> Assignment:
Search the entries below. Return every line that has "hend" in it.

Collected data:

****************

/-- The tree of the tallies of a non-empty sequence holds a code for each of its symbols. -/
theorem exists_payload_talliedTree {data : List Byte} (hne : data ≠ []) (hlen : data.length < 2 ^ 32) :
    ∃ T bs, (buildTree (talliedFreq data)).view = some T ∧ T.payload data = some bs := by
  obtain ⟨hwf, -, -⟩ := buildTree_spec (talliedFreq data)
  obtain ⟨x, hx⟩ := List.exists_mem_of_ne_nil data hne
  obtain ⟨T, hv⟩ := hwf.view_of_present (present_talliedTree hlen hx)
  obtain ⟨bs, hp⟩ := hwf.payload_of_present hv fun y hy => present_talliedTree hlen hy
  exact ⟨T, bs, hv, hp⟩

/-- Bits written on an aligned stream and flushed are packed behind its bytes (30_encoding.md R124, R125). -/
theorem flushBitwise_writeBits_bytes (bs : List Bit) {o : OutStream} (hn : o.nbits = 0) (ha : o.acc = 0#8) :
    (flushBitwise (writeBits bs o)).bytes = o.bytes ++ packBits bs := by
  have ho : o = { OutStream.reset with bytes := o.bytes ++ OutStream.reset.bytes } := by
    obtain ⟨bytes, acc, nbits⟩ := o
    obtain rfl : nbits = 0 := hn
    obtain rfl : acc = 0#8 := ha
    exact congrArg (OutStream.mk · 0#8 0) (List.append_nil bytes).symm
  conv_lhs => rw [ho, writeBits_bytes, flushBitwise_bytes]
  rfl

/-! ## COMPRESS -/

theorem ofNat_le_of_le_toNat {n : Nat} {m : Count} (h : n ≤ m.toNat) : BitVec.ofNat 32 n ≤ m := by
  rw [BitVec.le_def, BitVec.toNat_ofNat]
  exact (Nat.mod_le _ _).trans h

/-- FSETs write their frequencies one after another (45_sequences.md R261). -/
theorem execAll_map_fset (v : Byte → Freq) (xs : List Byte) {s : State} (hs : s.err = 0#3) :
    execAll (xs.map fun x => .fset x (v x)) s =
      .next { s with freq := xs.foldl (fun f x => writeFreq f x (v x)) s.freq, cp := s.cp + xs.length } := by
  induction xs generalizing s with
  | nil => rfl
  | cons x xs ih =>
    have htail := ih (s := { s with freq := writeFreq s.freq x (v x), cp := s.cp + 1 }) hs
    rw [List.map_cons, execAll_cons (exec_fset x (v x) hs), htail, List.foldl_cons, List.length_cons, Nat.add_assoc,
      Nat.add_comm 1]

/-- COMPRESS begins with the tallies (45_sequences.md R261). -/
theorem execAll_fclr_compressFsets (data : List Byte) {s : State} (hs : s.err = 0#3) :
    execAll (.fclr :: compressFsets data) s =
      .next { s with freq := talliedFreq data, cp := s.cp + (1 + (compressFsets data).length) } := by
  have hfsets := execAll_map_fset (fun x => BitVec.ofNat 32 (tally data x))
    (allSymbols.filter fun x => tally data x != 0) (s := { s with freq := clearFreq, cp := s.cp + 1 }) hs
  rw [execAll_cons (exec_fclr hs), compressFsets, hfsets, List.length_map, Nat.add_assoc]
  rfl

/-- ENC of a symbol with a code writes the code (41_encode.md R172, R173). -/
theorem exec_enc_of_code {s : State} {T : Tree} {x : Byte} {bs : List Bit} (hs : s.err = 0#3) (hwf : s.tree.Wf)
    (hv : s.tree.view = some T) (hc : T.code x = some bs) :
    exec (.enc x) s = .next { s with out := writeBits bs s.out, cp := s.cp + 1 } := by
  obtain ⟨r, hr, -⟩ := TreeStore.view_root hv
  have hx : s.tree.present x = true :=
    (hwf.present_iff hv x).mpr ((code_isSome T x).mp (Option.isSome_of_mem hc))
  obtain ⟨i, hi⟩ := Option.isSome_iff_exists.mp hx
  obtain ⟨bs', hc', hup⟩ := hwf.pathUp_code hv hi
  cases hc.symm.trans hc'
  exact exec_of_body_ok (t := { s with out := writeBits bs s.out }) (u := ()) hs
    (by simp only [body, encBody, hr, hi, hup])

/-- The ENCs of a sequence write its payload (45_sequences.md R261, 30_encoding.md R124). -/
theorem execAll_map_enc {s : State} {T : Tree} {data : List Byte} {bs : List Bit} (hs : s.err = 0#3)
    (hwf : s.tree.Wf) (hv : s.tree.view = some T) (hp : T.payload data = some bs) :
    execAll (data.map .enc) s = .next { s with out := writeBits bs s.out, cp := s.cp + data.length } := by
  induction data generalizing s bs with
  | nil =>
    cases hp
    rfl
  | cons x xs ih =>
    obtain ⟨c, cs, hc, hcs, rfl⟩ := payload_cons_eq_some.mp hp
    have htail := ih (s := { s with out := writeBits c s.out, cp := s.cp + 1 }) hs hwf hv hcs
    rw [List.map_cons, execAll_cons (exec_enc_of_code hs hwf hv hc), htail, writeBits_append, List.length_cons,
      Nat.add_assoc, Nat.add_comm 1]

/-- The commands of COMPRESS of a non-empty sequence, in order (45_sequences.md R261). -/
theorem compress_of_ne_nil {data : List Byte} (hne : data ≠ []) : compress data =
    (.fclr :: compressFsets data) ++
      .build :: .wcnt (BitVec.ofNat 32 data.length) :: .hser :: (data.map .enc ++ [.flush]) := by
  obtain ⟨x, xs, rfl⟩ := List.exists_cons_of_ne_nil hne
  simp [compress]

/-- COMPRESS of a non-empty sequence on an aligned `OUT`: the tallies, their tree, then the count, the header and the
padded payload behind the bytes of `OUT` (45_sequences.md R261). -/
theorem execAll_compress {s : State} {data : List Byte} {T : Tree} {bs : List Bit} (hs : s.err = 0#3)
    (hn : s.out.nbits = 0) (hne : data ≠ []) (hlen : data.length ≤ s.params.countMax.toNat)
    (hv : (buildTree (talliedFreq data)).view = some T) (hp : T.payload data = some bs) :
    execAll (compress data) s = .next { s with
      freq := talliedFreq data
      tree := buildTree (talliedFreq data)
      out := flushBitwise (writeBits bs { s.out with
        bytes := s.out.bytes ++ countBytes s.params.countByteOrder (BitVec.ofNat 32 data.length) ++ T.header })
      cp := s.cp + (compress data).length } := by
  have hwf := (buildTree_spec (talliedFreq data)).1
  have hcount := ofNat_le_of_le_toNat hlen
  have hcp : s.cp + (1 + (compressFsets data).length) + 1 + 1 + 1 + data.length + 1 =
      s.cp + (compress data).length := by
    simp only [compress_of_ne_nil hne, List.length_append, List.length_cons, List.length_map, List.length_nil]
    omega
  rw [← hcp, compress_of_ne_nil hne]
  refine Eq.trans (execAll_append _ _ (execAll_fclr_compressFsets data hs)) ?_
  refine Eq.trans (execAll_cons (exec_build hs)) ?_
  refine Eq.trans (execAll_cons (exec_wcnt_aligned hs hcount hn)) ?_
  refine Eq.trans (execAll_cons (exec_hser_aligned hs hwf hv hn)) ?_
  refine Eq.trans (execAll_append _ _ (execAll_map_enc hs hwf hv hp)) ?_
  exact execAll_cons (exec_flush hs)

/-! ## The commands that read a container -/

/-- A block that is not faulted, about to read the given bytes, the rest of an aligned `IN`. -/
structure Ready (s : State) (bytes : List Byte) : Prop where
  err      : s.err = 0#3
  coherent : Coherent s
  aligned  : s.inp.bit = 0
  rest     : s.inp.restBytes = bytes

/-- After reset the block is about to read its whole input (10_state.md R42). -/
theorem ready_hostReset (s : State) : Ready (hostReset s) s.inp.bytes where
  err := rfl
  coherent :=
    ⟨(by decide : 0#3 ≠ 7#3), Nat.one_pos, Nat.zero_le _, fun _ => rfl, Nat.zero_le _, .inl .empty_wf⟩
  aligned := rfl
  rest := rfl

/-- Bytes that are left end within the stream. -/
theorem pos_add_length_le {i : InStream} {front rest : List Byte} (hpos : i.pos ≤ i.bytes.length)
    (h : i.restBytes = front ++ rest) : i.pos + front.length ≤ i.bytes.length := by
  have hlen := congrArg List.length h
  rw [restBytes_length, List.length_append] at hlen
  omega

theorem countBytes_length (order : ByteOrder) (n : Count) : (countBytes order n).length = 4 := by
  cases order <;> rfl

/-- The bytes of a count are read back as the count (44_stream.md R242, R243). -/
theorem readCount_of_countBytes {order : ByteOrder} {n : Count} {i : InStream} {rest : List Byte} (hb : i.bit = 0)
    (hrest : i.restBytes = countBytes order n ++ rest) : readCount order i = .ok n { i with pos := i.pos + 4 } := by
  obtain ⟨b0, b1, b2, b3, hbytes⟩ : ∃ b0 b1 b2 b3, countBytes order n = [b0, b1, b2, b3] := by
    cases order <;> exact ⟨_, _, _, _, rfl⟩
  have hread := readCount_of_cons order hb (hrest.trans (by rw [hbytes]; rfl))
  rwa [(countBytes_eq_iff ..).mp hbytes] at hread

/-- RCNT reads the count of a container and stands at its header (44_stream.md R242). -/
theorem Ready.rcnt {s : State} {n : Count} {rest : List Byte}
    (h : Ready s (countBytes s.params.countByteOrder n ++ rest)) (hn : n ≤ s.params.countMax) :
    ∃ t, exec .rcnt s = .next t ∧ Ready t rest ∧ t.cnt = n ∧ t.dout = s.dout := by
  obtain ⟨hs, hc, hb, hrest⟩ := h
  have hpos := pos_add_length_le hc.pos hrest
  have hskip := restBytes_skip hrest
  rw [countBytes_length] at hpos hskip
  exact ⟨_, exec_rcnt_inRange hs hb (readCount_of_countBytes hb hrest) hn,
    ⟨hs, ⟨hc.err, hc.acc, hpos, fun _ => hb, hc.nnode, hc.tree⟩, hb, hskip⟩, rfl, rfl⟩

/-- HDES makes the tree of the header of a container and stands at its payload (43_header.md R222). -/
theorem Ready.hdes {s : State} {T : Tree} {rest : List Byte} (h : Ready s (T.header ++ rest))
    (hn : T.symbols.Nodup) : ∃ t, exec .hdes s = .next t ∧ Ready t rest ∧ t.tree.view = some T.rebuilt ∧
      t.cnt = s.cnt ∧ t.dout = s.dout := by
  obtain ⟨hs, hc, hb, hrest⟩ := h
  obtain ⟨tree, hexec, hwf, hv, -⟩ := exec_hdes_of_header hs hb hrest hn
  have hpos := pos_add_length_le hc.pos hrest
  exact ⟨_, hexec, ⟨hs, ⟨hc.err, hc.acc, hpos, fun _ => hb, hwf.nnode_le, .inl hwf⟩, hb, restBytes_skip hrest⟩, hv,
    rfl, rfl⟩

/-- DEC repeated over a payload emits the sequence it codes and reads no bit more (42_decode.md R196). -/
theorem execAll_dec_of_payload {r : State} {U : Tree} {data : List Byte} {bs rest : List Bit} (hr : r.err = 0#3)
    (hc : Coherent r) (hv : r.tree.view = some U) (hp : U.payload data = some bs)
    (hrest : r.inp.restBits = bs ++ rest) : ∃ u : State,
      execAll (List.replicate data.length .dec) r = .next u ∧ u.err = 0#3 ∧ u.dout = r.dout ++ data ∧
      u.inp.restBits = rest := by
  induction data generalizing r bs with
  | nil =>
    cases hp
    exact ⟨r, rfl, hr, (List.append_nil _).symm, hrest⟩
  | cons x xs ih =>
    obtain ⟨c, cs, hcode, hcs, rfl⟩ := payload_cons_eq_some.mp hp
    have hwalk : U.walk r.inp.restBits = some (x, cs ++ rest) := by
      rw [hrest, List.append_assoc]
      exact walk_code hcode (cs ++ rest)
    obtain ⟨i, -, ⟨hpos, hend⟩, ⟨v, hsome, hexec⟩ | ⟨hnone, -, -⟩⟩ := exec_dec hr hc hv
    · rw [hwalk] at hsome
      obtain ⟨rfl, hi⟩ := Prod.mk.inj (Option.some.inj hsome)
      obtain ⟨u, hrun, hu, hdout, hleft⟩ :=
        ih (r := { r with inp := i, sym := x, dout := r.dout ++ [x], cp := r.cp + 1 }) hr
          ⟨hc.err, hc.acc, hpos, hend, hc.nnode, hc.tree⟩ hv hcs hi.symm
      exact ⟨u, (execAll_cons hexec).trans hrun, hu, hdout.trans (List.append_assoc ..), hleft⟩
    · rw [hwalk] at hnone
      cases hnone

****************

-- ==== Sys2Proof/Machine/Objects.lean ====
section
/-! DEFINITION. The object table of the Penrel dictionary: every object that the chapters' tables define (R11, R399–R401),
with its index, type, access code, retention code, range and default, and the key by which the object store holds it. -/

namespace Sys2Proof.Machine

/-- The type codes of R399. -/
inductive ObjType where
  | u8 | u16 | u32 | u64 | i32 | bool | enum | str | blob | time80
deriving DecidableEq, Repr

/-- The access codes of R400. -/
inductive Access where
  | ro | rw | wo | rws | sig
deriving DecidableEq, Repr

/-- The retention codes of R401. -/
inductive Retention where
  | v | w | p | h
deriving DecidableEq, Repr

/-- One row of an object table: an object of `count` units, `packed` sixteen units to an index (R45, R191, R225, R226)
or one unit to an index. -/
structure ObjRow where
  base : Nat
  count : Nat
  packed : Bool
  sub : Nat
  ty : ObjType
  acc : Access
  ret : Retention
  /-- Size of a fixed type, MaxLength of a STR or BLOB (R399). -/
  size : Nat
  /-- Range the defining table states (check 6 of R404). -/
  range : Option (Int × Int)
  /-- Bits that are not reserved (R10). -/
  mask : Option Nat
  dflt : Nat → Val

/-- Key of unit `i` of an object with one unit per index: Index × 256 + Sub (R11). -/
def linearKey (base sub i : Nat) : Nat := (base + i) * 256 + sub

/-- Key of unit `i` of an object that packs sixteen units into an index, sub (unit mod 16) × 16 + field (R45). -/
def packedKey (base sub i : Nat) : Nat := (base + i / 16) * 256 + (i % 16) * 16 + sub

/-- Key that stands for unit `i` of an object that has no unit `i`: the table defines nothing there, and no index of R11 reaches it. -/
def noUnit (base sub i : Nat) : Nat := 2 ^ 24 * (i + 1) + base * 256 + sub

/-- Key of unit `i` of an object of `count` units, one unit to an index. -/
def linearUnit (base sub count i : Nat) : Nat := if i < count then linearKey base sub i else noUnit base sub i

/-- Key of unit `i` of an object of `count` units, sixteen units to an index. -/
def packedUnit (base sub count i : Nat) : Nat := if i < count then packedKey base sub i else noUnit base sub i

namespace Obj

****************

> Answer section:
    obtain ⟨i, -, ⟨hpos, hend⟩, ⟨v, hsome, hexec⟩ | ⟨hnone, -, -⟩⟩ := exec_dec hr hc hv
          ⟨hc.err, hc.acc, hpos, hend, hc.nnode, hc.tree⟩ hv hcs hi.symm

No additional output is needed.